It’s still continuing. We have towers deployed all along the southern border and the northern border. It’s part of Congress’s annual budget. But the vast majority of our work has been on the military side. There’s no billion-dollar contracts coming down the line to massively expand the border work.

When I visited the border with you in early 2018, it was just before we learned about families being separated and other miseries. How do you feel about that?

I’m still really proud of our work that we do with border security. The reality is, no matter what you want immigration policy to be, you should know what’s crossing the border. You’ve seen this with the Biden administration. They’ve changed policy on how to handle people coming across the border, but they still want to know if people are smuggling drugs into the US, weapons out of the US, cash back and forth. No matter what your immigration policy is, very few people want there to be no awareness of it. So I think that’s one of the reasons we’ve continued to do well, even on the border security work with the new administration.
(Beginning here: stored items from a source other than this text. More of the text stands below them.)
-- ==== Sys2Proof/Laws/Memory.lean ====
section
/-! SUPPORT. Memory read after it is written (10 R247, R252). -/
namespace Sys2Proof.Machine

/-- An address below every listed one reads as unlisted. -/
theorem byteAt_low {m : List Host.Cell} {lo a : Nat} (w : Memory.wfFrom lo m = true) (h : a < lo) : byteAt m a = 0 := by
  induction m generalizing lo with
  | nil => rfl
  | cons c r ih =>
    simp only [Memory.wfFrom, Bool.and_eq_true, decide_eq_true_eq] at w
    unfold byteAt
    rw [if_neg (by omega)]
    exact ih w.2 (by omega)

theorem byteAt_putByte {m : List Host.Cell} {lo : Nat} (w : Memory.wfFrom lo m = true) (a : Nat) (b : Byte) (k : Nat) :
    byteAt (putByte m a b) k = if k = a then b else byteAt m k := by
  induction m generalizing lo with
  | nil =>
    unfold putByte
    by_cases hb : b = 0
    · rw [if_pos hb, hb]; simp [byteAt]
    · rw [if_neg hb]
      by_cases hk : k = a
      · simp [byteAt, hk]
      · simp [byteAt, hk, Ne.symm hk]
  | cons c r ih =>
    have w' := w
    simp only [Memory.wfFrom, Bool.and_eq_true, decide_eq_true_eq] at w
    unfold putByte
    by_cases h1 : c.1 < a
    · rw [if_pos h1]
      unfold byteAt
      by_cases hk : c.1 = k
      · rw [if_pos hk, if_pos hk, if_neg (by omega)]
      · rw [if_neg hk, if_neg hk]
        exact ih w.2
    · rw [if_neg h1]
      by_cases h2 : c.1 = a
      · rw [if_pos h2]
        by_cases hb : b = 0
        · rw [if_pos hb, hb]
          by_cases hk : k = a
          · rw [if_pos hk, hk]; exact byteAt_low w.2 (by omega)
          · rw [if_neg hk]
            unfold byteAt
            rw [if_neg (by omega)]
            cases r <;> rfl
        · rw [if_neg hb]
          unfold byteAt
          by_cases hk : k = a
          · rw [if_pos hk.symm, if_pos hk]
          · rw [if_neg (fun e => hk e.symm), if_neg hk, if_neg (by omega)]
      · rw [if_neg h2]
        have low : k = a → byteAt (c :: r) k = 0 := fun e => byteAt_low (lo := c.1) (by
          simp only [Memory.wfFrom, Bool.and_eq_true, decide_eq_true_eq]; exact ⟨⟨by omega, w.1.2⟩, w.2⟩) (by omega)
        by_cases hb : b = 0
        · rw [if_pos hb, hb]
          by_cases hk : k = a
          · rw [if_pos hk]; exact low hk
          · rw [if_neg hk]
        · rw [if_neg hb]
          by_cases hk : k = a
          · rw [if_pos hk]; unfold byteAt; rw [if_pos hk.symm]
          · rw [if_neg hk]
            have : byteAt ((a, b) :: c :: r) k = byteAt (c :: r) k := by
              rw [byteAt]; exact if_neg (fun e => hk e.symm)
            exact this

theorem byteAt_writeBytes {m : List Host.Cell} (w : Memory.wf m = true) (a : Nat) (l : List Byte) (k : Nat) :
    byteAt (writeBytes m a l) k = if h : a ≤ k ∧ k < a + l.length then l[k - a]'(by omega) else byteAt m k := by
  induction l generalizing m a with
  | nil => rw [dif_neg (by simp only [List.length_nil]; omega)]; rfl
  | cons b bs ih =>
    have e : writeBytes m a (b :: bs) = writeBytes (putByte m a b) (a + 1) bs := rfl
    rw [e, ih (putByte_wfFrom (Nat.zero_le _) w), byteAt_putByte w]
    by_cases hk : k = a
    · subst hk
      rw [dif_neg (by omega), if_pos rfl, dif_pos (by simp only [List.length_cons]; omega)]
      simp
    · by_cases hin : a ≤ k ∧ k < a + (b :: bs).length
      · rw [dif_pos hin, dif_pos (by simp only [List.length_cons] at hin; omega)]
        have : k - a = (k - (a + 1)) + 1 := by omega
        simp only [this, List.getElem_cons_succ]
      · rw [dif_neg hin, dif_neg (by simp only [List.length_cons] at hin; omega), if_neg hk]

end Sys2Proof.Machine
end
It would seem that the shift from building a wall to monitoring the border helps you.

Yeah. The first deployment that Customs and Border Protection actually paid us for was in an area where there was already a 19-foot steel barrier, but it still wasn’t stopping the traffic.

Your main focus is what you call Lattice, a way to connect many different sensors and technologies for soldiers to see what’s happening on the battlefield in real time. How is it going?

We’re working with every major branch of the US military. We’re doing a lot of work with the UK Ministry of Defense and the Australian military. The nice thing is they all agree that they want their stuff to be interoperable. The goal of Lattice is to fuse all of the sensors and all of the effectors that DOD has, not just the things that we make. I had a recent AVMS [Adaptive Vehicle Monitoring System] exercise, where we fused several dozen different existing systems. We’ve used the system in a naval destroyer and its weapon systems, and we’ve used it in some manned fighter jets. Lattice builds a picture that marks relevant things and then pushes that data to the people that need to know about it in real time.

Autonomous weapons are a controversial subject. Should we be OK with AI-based systems pulling the trigger?

We have that today. I’ve talked to people who say, “We should ban development of autonomous weapon systems before it’s too late,” but they already exist, like the close-in weapon systems that protect our aircraft carriers from incoming missiles. We have cruise missiles that can hit surface-to-air missile sites—those basically fly toward a general area, look for electronic emissions, and then strike it without sending out any comms back home. There’s no other way to solve the problem. You can’t have a person literally be responsible for pulling the trigger in every instance. The issue is to make sure that responsibility for them always lands with a person. You need to design ways of thinking about the deployment of autonomous weapons that ensures that that thinking is happening before the trigger is pulled.